▶

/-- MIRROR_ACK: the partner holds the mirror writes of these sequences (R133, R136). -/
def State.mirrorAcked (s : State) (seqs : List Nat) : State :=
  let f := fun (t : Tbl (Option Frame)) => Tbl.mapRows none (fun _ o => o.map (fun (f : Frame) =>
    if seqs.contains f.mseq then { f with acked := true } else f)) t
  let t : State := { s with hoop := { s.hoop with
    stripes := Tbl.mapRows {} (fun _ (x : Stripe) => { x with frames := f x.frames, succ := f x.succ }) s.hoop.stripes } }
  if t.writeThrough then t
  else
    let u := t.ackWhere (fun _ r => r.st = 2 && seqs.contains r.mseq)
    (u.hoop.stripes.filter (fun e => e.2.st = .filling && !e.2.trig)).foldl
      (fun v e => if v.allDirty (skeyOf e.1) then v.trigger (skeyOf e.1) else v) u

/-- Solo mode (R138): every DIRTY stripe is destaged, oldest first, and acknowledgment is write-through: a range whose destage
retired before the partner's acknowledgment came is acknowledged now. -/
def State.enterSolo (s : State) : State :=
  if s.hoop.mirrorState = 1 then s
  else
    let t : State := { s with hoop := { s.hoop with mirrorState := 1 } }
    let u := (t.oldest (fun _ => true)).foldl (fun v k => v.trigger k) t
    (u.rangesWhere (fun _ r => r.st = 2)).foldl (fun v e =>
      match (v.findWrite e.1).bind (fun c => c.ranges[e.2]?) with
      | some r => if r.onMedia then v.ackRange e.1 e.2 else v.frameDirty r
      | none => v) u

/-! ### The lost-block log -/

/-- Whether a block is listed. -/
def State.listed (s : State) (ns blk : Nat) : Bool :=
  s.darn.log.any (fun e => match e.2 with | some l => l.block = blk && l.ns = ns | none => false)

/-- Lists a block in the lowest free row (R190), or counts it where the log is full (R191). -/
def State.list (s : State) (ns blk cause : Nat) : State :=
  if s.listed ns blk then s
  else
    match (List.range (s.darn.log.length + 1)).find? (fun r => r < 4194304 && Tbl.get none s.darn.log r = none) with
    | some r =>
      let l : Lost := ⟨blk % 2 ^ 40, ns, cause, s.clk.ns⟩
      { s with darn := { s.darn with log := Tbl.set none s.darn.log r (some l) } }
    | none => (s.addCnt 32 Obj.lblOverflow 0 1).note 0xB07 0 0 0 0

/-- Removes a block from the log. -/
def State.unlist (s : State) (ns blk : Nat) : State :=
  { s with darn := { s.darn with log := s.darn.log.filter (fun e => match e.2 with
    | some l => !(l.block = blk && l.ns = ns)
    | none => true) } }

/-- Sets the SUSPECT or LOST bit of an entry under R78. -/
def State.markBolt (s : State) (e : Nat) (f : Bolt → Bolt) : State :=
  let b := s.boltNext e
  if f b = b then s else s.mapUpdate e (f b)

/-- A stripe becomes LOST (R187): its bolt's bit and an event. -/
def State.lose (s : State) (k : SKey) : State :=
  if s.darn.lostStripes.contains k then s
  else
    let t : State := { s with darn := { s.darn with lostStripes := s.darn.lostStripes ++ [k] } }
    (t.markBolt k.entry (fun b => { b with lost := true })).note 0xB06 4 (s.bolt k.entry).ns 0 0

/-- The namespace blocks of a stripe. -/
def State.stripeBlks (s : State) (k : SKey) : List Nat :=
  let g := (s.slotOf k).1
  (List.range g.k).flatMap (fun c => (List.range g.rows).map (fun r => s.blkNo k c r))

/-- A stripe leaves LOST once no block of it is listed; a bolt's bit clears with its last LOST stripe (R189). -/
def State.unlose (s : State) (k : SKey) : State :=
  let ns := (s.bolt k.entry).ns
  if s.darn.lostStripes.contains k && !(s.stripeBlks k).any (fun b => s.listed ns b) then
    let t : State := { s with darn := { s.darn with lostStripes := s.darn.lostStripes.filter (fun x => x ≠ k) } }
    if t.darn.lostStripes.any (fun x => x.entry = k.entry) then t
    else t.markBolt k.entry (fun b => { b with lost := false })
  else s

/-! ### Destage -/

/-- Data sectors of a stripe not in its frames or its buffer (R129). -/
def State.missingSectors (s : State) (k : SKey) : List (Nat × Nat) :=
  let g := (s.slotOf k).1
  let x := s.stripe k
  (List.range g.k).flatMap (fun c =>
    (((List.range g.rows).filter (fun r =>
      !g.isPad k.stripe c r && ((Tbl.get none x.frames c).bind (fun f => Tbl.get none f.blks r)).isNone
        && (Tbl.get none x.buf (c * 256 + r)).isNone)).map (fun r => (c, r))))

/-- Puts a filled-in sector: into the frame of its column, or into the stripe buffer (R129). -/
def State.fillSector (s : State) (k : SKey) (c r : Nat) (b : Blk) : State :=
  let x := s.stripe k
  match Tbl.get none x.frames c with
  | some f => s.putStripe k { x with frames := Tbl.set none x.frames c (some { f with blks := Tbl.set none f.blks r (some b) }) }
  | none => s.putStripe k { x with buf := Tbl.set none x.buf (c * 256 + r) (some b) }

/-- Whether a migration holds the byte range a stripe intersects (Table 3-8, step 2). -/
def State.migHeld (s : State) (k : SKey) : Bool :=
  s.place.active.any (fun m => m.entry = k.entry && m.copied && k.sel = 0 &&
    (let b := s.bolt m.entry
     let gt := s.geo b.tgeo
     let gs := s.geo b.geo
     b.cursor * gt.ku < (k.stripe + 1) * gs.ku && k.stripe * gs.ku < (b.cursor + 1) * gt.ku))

◀

> **TASK DETAILS**:
Set the records above down again, exactly as they read.

> **RESPONSE FOR THIS EXERCISE**:
/-- MIRROR_ACK: the partner holds the mirror writes of these sequences (R133, R136). -/
def State.mirrorAcked (s : State) (seqs : List Nat) : State :=
  let f := fun (t : Tbl (Option Frame)) => Tbl.mapRows none (fun _ o => o.map (fun (f : Frame) =>
    if seqs.contains f.mseq then { f with acked := true } else f)) t
  let t : State := { s with hoop := { s.hoop with
    stripes := Tbl.mapRows {} (fun _ (x : Stripe) => { x with frames := f x.frames, succ := f x.succ }) s.hoop.stripes } }
  if t.writeThrough then t
  else
    let u := t.ackWhere (fun _ r => r.st = 2 && seqs.contains r.mseq)
    (u.hoop.stripes.filter (fun e => e.2.st = .filling && !e.2.trig)).foldl
      (fun v e => if v.allDirty (skeyOf e.1) then v.trigger (skeyOf e.1) else v) u

/-- Solo mode (R138): every DIRTY stripe is destaged, oldest first, and acknowledgment is write-through: a range whose destage
retired before the partner's acknowledgment came is acknowledged now. -/
def State.enterSolo (s : State) : State :=
  if s.hoop.mirrorState = 1 then s
  else
    let t : State := { s with hoop := { s.hoop with mirrorState := 1 } }
    let u := (t.oldest (fun _ => true)).foldl (fun v k => v.trigger k) t
    (u.rangesWhere (fun _ r => r.st = 2)).foldl (fun v e =>
      match (v.findWrite e.1).bind (fun c => c.ranges[e.2]?) with
      | some r => if r.onMedia then v.ackRange e.1 e.2 else v.frameDirty r
      | none => v) u

/-! ### The lost-block log -/

/-- Whether a block is listed. -/
def State.listed (s : State) (ns blk : Nat) : Bool :=
  s.darn.log.any (fun e => match e.2 with | some l => l.block = blk && l.ns = ns | none => false)

/-- Lists a block in the lowest free row (R190), or counts it where the log is full (R191). -/
def State.list (s : State) (ns blk cause : Nat) : State :=
  if s.listed ns blk then s
  else
    match (List.range (s.darn.log.length + 1)).find? (fun r => r < 4194304 && Tbl.get none s.darn.log r = none) with
    | some r =>
      let l : Lost := ⟨blk % 2 ^ 40, ns, cause, s.clk.ns⟩
      { s with darn := { s.darn with log := Tbl.set none s.darn.log r (some l) } }
    | none => (s.addCnt 32 Obj.lblOverflow 0 1).note 0xB07 0 0 0 0

/-- Removes a block from the log. -/
def State.unlist (s : State) (ns blk : Nat) : State :=
  { s with darn := { s.darn with log := s.darn.log.filter (fun e => match e.2 with
    | some l => !(l.block = blk && l.ns = ns)
    | none => true) } }

/-- Sets the SUSPECT or LOST bit of an entry under R78. -/
def State.markBolt (s : State) (e : Nat) (f : Bolt → Bolt) : State :=
  let b := s.boltNext e
  if f b = b then s else s.mapUpdate e (f b)

/-- A stripe becomes LOST (R187): its bolt's bit and an event. -/
def State.lose (s : State) (k : SKey) : State :=
  if s.darn.lostStripes.contains k then s
  else
    let t : State := { s with darn := { s.darn with lostStripes := s.darn.lostStripes ++ [k] } }
    (t.markBolt k.entry (fun b => { b with lost := true })).note 0xB06 4 (s.bolt k.entry).ns 0 0

/-- The namespace blocks of a stripe. -/
def State.stripeBlks (s : State) (k : SKey) : List Nat :=
  let g := (s.slotOf k).1
  (List.range g.k).flatMap (fun c => (List.range g.rows).map (fun r => s.blkNo k c r))

/-- A stripe leaves LOST once no block of it is listed; a bolt's bit clears with its last LOST stripe (R189). -/
def State.unlose (s : State) (k : SKey) : State :=
  let ns := (s.bolt k.entry).ns
  if s.darn.lostStripes.contains k && !(s.stripeBlks k).any (fun b => s.listed ns b) then
    let t : State := { s with darn := { s.darn with lostStripes := s.darn.lostStripes.filter (fun x => x ≠ k) } }
    if t.darn.lostStripes.any (fun x => x.entry = k.entry) then t
    else t.markBolt k.entry (fun b => { b with lost := false })
  else s

/-! ### Destage -/

/-- Data sectors of a stripe not in its frames or its buffer (R129). -/
def State.missingSectors (s : State) (k : SKey) : List (Nat × Nat) :=
  let g := (s.slotOf k).1
  let x := s.stripe k
  (List.range g.k).flatMap (fun c =>
    (((List.range g.rows).filter (fun r =>
      !g.isPad k.stripe c r && ((Tbl.get none x.frames c).bind (fun f => Tbl.get none f.blks r)).isNone
        && (Tbl.get none x.buf (c * 256 + r)).isNone)).map (fun r => (c, r))))

/-- Puts a filled-in sector: into the frame of its column, or into the stripe buffer (R129). -/
def State.fillSector (s : State) (k : SKey) (c r : Nat) (b : Blk) : State :=
  let x := s.stripe k
  match Tbl.get none x.frames c with
  | some f => s.putStripe k { x with frames := Tbl.set none x.frames c (some { f with blks := Tbl.set none f.blks r (some b) }) }
  | none => s.putStripe k { x with buf := Tbl.set none x.buf (c * 256 + r) (some b) }

/-- Whether a migration holds the byte range a stripe intersects (Table 3-8, step 2). -/
def State.migHeld (s : State) (k : SKey) : Bool :=
  s.place.active.any (fun m => m.entry = k.entry && m.copied && k.sel = 0 &&
    (let b := s.bolt m.entry
     let gt := s.geo b.tgeo
     let gs := s.geo b.geo
     b.cursor * gt.ku < (k.stripe + 1) * gs.ku && k.stripe * gs.ku < (b.cursor + 1) * gt.ku))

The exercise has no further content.